If Patel enters the building, the incentive structure flips. The new incentive is to be the first one to "flip" on the previous administration's directives to save your own pension. It isn't a "squad" of outsiders doing the work; it’s the careerists inside the building turning on each other to survive the new regime.
This is how bureaucracies die. Not from a frontal assault, but from an internal collapse of the social contract between the agency and its employees.
The Risks Nobody is Talking About
While I’m dismantling the "payback" hysteria, I won't lie to you: there is a massive downside.
When you destroy the institutional memory of an agency like the FBI, you lose more than just the "bad actors." You lose the granular, technical knowledge required to track sophisticated foreign intelligence threats or complex financial crimes.
Restructuring a federal agency isn't like restructuring a failing tech startup. If you break the FBI, you don't just lose a quarter of revenue; you potentially lose a decade of counter-intelligence leads.
However, the contrarian take remains: The risk of institutional rot is now higher than the risk of institutional destruction.
The system has reached a point of such profound dysfunction that "fixing" it is no longer an option.
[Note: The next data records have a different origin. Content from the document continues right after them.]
/-! ### Runs -/

/-- A run that reaches a state took a first step. -/
theorem exists_step_of_runsTo_succ {k : Nat} {s t : State} (h : RunsTo (k + 1) s t) :
    ∃ u, step s = .next u ∧ RunsTo k u t := by
  cases hs : step s with
  | next u => exact ⟨u, rfl, (runsTo_succ hs).1 h⟩
  | fault r => simp [RunsTo, Host.Core.run, core, hs] at h
  | refused r => simp [RunsTo, Host.Core.run, core, hs] at h

theorem noResetNext_of_not_mem {s : State} (h : ∀ c, Input.reset c ∉ s.inputs) : NoResetNext s :=
  fun c hc => h c (List.mem_of_mem_head? hc)

/-- The first step to an idle state ends the run with Compress(A, B) in Z. -/
theorem compress_of_step_ends_run {s t : State} (hi : RunInvariant s) (hb : s.busy = true) (hr : NoResetNext s)
    (h : step s = .next t) (ht : t.busy = false) :
    t.z = compress s.a s.b ∧ t.a = s.a ∧ t.b = s.b ∧ t.done = true := by
  obtain ⟨-, hp, hx⟩ := hi
  obtain ⟨hu, rfl⟩ := step_ends_run hp hr hb h ht
  simpa using xorBlocks_x_eq_compress hx hb hu

/-- R36, by induction on the steps: while the run lasts A and B stay, and its last step is XOROUT. -/
theorem run_computes_compress {k : Nat} {s t : State} (hi : RunInvariant s) (hb : s.busy = true)
    (hr : ∀ c, Input.reset c ∉ s.inputs) (hbusy : ∀ j < k, ∀ u, RunsTo j s u → u.busy = true)
    (h : RunsTo k s t) (ht : t.busy = false) : t.z = compress s.a s.b ∧ t.a = s.a ∧ t.b = s.b ∧ t.done = true := by
  induction k generalizing s with
  | zero =>
    rw [runsTo_zero h, hb] at ht
    cases ht
  | succ k ih =>
    obtain ⟨u, hs, hk⟩ := exists_step_of_runsTo_succ h
    have hrn := noResetNext_of_not_mem hr
    cases k with
    | zero =>
      rw [runsTo_zero hk] at ht ⊢
      exact compress_of_step_ends_run hi hb hrn hs ht
    | succ k =>
      obtain ⟨ha, hb', -, -⟩ := step_keeps_inputs hb hrn hs
      have hub : u.busy = true := hbusy 1 (by omega) u (runsTo_one hs)
      have hur : ∀ c, Input.reset c ∉ u.inputs := fun c hc =>
        hr c (List.mem_of_mem_tail (step_inputs hs ▸ hc))
      have hubusy : ∀ j < k + 1, ∀ v, RunsTo j u v → v.busy = true := fun j hj v hv =>
        hbusy (j + 1) (by omega) v ((runsTo_succ hs).2 hv)
      rw [← ha, ← hb']
      exact ih (step_keeps_runInvariant hi hs) hub hur hubusy hk

/-! ### The state after power-up (R31) -/

theorem readWord_powerUpContent (i : Index) :
    readWord powerUpContent.a i = Config.resetContent .a i ∧
      readWord powerUpContent.b i = Config.resetContent .b i ∧
      readWord powerUpContent.x i = Config.resetContent .x i ∧
      readWord powerUpContent.z i = Config.resetContent .z i :=
  ⟨readWord_tabulate (Config.resetContent .a) i, readWord_tabulate (Config.resetContent .b) i,
    readWord_tabulate (Config.resetContent .x) i, readWord_tabulate (Config.resetContent .z) i⟩

theorem statusWord_of_idle {s : State} (hb : s.busy = false) (hd : s.done = false) : statusWord s = 0 := by
  rw [statusWord, hb, hd]
  decide

theorem statusWord_getLsbD_one (s : State) : (statusWord s).getLsbD 1 = s.done := by
  rw [statusWord]
  cases s.done <;> cases s.busy <;> decide

end Sys2Proof.Machine

/-! ### The obligations -/

namespace Sys2Proof.Proofs

open Sys2Proof.Machine

/-- Settles O36, by the cases of the step: reset, a unit of the host's, the engine's turn. -/
theorem stepKeepsStatusLegal : Obligations.StepKeepsStatusLegal := by
  intro s t hl hp h
  exact ⟨step_keeps_statusLegal hl hp h, step_keeps_noProbe hp h⟩

/-- Settles O39: the host's writes are refused during a run, and no micro-operation writes A or B. -/
theorem inputsAreStableDuringARun : Obligations.InputsAreStableDuringARun := by
  intro s t hb hr h
  exact step_keeps_inputs hb hr h

/-- Settles O40: of the host's units and the engine's entries only XOROUT writes Z. -/
theorem onlyXoroutWritesZ : Obligations.OnlyXoroutWritesZ := by
  intro s t hp hr h hz
  obtain ⟨c, hc, -⟩ | ⟨e, -, he⟩ | ⟨-, he⟩ := step_next_cases h
  · exact absurd hc (hr c)
  · exact absurd he.z_eq hz
  · obtain ⟨hkeep, -⟩ | ⟨hb, hu, rfl⟩ := engineTurn_keeps_or_xorout (s := popInput s) hp he
    · exact absurd hkeep hz
    · exact ⟨hb, hu, by simp⟩

/-- Settles O41: no host unit writes X, and none reads it. -/
theorem xIsHiddenFromTheHost : Obligations.XIsHiddenFromTheHost :=
  ⟨fun _ _ _ he h => (host_effect he h).x_eq,
    fun _ _ _ y he h => ⟨_, exec_setX_of_isHostInstr (isHostInstr_decode he) y h, rfl, rfl⟩⟩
You cannot reform a culture that believes it is superior to the people it serves.
Stop Asking if it's Legal and Start Asking if it's Effective
The "People Also Ask" sections of the internet are filled with questions like: "Is it legal for the President to fire the FBI Director?" or "Can Kash Patel use the FBI for revenge?"
These are the wrong questions. They focus on the legality of the action rather than the utility of the result.
In Washington, everything is "illegal" until it’s done, and then it becomes a "precedent." The real question is: Can a centralized, 35,000-person domestic intelligence agency survive in an era where half the country views it as a partisan weapon?
The answer is no.
Whether it’s Patel or someone else, the era of the FBI as we know it is over. The "payback squad" is just the marketing term used by the losers of the old system to describe the architects of the new one.
The "grand conspiracy" isn't a secret plan to take over the world. It’s a very public plan to take back the keys to the building.
If you’re waiting for the courts or the media to stop this, you haven't been paying attention. They are part of the same operating system that’s currently being deleted. The reboot isn't coming; it’s already started.
Get used to the static. The signal is changing.